-- ==== Sys2Proof/Laws/Encoding.lean ====
section
/-! SUPPORT. The operand formulas of R84 as numbers, and that encoding and decoding a field undo each other. -/

namespace Sys2Proof

@[simp] theorem zext13_toNat (c : Code) : (zext13 c).toNat = c.toNat := by
  simp only [zext13, BitVec.toNat_setWidth]; omega

theorem zext13_eq (c : Code) : zext13 c = BitVec.ofNat 13 c.toNat := by
  apply BitVec.eq_of_toNat_eq
  simp only [zext13_toNat, BitVec.toNat_ofNat]
  omega

@[simp] theorem low12_zext13 (c : Code) : low12 (zext13 c) = c := by
  apply BitVec.eq_of_toNat_eq
  simp only [low12, BitVec.toNat_setWidth, zext13_toNat]
  omega

theorem low12_eq (f : Fetched) : low12 f = BitVec.ofNat 12 f.toNat := by
  apply BitVec.eq_of_toNat_eq
  simp [low12]

theorem zext13_low12 {f : Fetched} (h : f.toNat < 4096) : zext13 (low12 f) = f := by
  apply BitVec.eq_of_toNat_eq
  simp only [low12, zext13_toNat, BitVec.toNat_setWidth]
  omega

/-- A shift up and a bitwise or of a value that fits below it is an addition. -/
theorem shiftLeft_or_eq {w k : Nat} (x y : BitVec w) (hx : x.toNat * 2 ^ k < 2 ^ w) (hy : y.toNat < 2 ^ k) :
    ((x <<< k) ||| y).toNat = x.toNat * 2 ^ k + y.toNat := by
  rw [BitVec.toNat_or, BitVec.toNat_shiftLeft, Nat.shiftLeft_eq, Nat.mod_eq_of_lt hx, Nat.mul_comm,
    Nat.two_pow_add_eq_or_of_lt hy]

theorem codeA_toNat (b0 b1 : Byte) : (codeA b0 b1).toNat = b0.toNat * 16 + b1.toNat / 16 := by
  have h1 : ((b1.setWidth 12 : BitVec 12) >>> 4).toNat = b1.toNat / 16 := by
    rw [BitVec.toNat_ushiftRight, BitVec.toNat_setWidth, Nat.shiftRight_eq_div_pow]; omega
  have h0 : (b0.setWidth 12 : BitVec 12).toNat = b0.toNat := by
    rw [BitVec.toNat_setWidth]; omega
  unfold codeA
  rw [shiftLeft_or_eq _ _ (by rw [h0]; omega) (by rw [h1]; omega), h0, h1,
    show (2 : Nat) ^ 4 = 16 from rfl]

theorem lowNibble_toNat (b1 : Byte) : (lowNibble b1).toNat = b1.toNat % 16 := by
  have h : b1.toNat &&& 15 = b1.toNat % 16 := Nat.and_two_pow_sub_one_eq_mod b1.toNat 4
  have h' : (b1 &&& 0xF#8).toNat = b1.toNat % 16 := h
  rw [lowNibble, BitVec.toNat_setWidth, h']
  omega

theorem codeB_toNat (n : Nibble) (b2 : Byte) : (codeB n b2).toNat = n.toNat * 256 + b2.toNat := by
  have hn : (n.setWidth 12 : BitVec 12).toNat = n.toNat := by rw [BitVec.toNat_setWidth]; omega
  have hb : (b2.setWidth 12 : BitVec 12).toNat = b2.toNat := by rw [BitVec.toNat_setWidth]; omega
  unfold codeB
  rw [shiftLeft_or_eq _ _ (by rw [hn]; omega) (by rw [hb]; omega), hn, hb,
    show (2 : Nat) ^ 8 = 256 from rfl]

theorem byteHi_toNat (a : Code) : (byteHi a).toNat = a.toNat / 16 := by
  simp only [byteHi, BitVec.toNat_setWidth, BitVec.toNat_ushiftRight, Nat.shiftRight_eq_div_pow]
  omega

theorem byteLo_toNat (a : Code) (n : Nibble) : (byteLo a n).toNat = a.toNat % 16 * 16 + n.toNat := by
  have hn : (n.setWidth 8 : BitVec 8).toNat = n.toNat := by rw [BitVec.toNat_setWidth]; omega
  unfold byteLo
  rw [BitVec.toNat_or, BitVec.toNat_shiftLeft, BitVec.toNat_setWidth, hn, Nat.shiftLeft_eq]
  have h : a.toNat % 2 ^ 8 * 2 ^ 4 % 2 ^ 8 = 2 ^ 4 * (a.toNat % 16) := by omega
  rw [h, ← Nat.two_pow_add_eq_or_of_lt n.isLt]
  omega

@[simp] theorem codeA_bytes (a : Code) (n : Nibble) : codeA (byteHi a) (byteLo a n) = a := by
  apply BitVec.eq_of_toNat_eq
  rw [codeA_toNat, byteHi_toNat, byteLo_toNat]
  omega

@[simp] theorem lowNibble_byteLo (a : Code) (n : Nibble) : lowNibble (byteLo a n) = n := by
  apply BitVec.eq_of_toNat_eq
  rw [lowNibble_toNat, byteLo_toNat]
  omega

@[simp] theorem byteHi_codeA (b0 b1 : Byte) : byteHi (codeA b0 b1) = b0 := by
  apply BitVec.eq_of_toNat_eq
  rw [byteHi_toNat, codeA_toNat]
  omega

@[simp] theorem byteLo_codeA (b0 b1 : Byte) : byteLo (codeA b0 b1) (lowNibble b1) = b1 := by
  apply BitVec.eq_of_toNat_eq
  rw [byteLo_toNat, codeA_toNat, lowNibble_toNat]
  omega

/-- Code B from the two halves `pack` splits it into (R96). -/
theorem codeB_halves (b : Code) : codeB ((b >>> 8).setWidth 4) (b.setWidth 8) = b := by
  apply BitVec.eq_of_toNat_eq
  rw [codeB_toNat]
  simp only [BitVec.toNat_setWidth, BitVec.toNat_ushiftRight, Nat.shiftRight_eq_div_pow]
  omega

end Sys2Proof
end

ACTION ITEM:
The required output is every line above from the one with "BitVec.toNat_setWidth, Nat.shiftRight_eq_div_pow]; omega" down to the one with "theorem codeB_toNat (n", restated word for word, ends included.

EXERCISE RESULT:
    rw [BitVec.toNat_ushiftRight, BitVec.toNat_setWidth, Nat.shiftRight_eq_div_pow]; omega
  have h0 : (b0.setWidth 12 : BitVec 12).toNat = b0.toNat := by
    rw [BitVec.toNat_setWidth]; omega
  unfold codeA
  rw [shiftLeft_or_eq _ _ (by rw [h0]; omega) (by rw [h1]; omega), h0, h1,
    show (2 : Nat) ^ 4 = 16 from rfl]

theorem lowNibble_toNat (b1 : Byte) : (lowNibble b1).toNat = b1.toNat % 16 := by
  have h : b1.toNat &&& 15 = b1.toNat % 16 := Nat.and_two_pow_sub_one_eq_mod b1.toNat 4
  have h' : (b1 &&& 0xF#8).toNat = b1.toNat % 16 := h
  rw [lowNibble, BitVec.toNat_setWidth, h']
  omega

theorem codeB_toNat (n : Nibble) (b2 : Byte) : (codeB n b2).toNat = n.toNat * 256 + b2.toNat := by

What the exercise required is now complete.